Supplied entries —

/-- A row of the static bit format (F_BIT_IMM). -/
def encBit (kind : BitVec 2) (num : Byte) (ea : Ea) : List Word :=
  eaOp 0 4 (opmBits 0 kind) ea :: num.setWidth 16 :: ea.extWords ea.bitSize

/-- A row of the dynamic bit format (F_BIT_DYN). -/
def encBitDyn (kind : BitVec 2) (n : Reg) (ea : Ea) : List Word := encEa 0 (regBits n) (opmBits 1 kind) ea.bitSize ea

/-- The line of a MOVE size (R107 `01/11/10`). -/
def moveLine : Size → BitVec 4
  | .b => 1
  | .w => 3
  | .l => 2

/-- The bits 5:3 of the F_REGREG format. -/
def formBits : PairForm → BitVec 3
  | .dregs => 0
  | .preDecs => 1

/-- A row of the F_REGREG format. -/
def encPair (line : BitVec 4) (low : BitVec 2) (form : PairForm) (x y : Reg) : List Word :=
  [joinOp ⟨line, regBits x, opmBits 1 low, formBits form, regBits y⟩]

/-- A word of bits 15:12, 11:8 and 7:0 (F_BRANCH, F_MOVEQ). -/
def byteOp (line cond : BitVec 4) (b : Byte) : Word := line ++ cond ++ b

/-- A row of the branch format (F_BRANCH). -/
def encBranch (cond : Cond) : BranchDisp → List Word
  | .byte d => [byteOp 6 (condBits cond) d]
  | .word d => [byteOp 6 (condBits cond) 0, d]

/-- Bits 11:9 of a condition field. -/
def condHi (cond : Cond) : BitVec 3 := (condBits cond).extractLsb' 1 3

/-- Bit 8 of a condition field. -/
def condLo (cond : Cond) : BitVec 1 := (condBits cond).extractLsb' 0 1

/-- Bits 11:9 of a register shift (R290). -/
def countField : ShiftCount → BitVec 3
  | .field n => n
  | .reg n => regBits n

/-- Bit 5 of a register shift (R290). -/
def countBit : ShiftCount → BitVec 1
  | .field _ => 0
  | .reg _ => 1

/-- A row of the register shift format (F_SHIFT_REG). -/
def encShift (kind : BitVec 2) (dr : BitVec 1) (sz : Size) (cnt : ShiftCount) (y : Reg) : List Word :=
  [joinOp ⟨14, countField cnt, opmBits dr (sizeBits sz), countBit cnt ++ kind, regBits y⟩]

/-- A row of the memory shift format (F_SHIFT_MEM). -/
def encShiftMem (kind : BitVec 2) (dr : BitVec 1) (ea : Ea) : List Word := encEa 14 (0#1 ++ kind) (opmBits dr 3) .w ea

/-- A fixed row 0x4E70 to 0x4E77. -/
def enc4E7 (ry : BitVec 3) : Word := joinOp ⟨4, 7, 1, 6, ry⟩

Your assignment — From the records above, give again exactly the lines running from the line with "5:3 of the F_REGREG format. -/" to the line with "def byteOp (line", inclusive.

Solution to the exercise —
/-- The bits 5:3 of the F_REGREG format. -/
def formBits : PairForm → BitVec 3
  | .dregs => 0
  | .preDecs => 1

/-- A row of the F_REGREG format. -/
def encPair (line : BitVec 4) (low : BitVec 2) (form : PairForm) (x y : Reg) : List Word :=
  [joinOp ⟨line, regBits x, opmBits 1 low, formBits form, regBits y⟩]

/-- A word of bits 15:12, 11:8 and 7:0 (F_BRANCH, F_MOVEQ). -/
def byteOp (line cond : BitVec 4) (b : Byte) : Word := line ++ cond ++ b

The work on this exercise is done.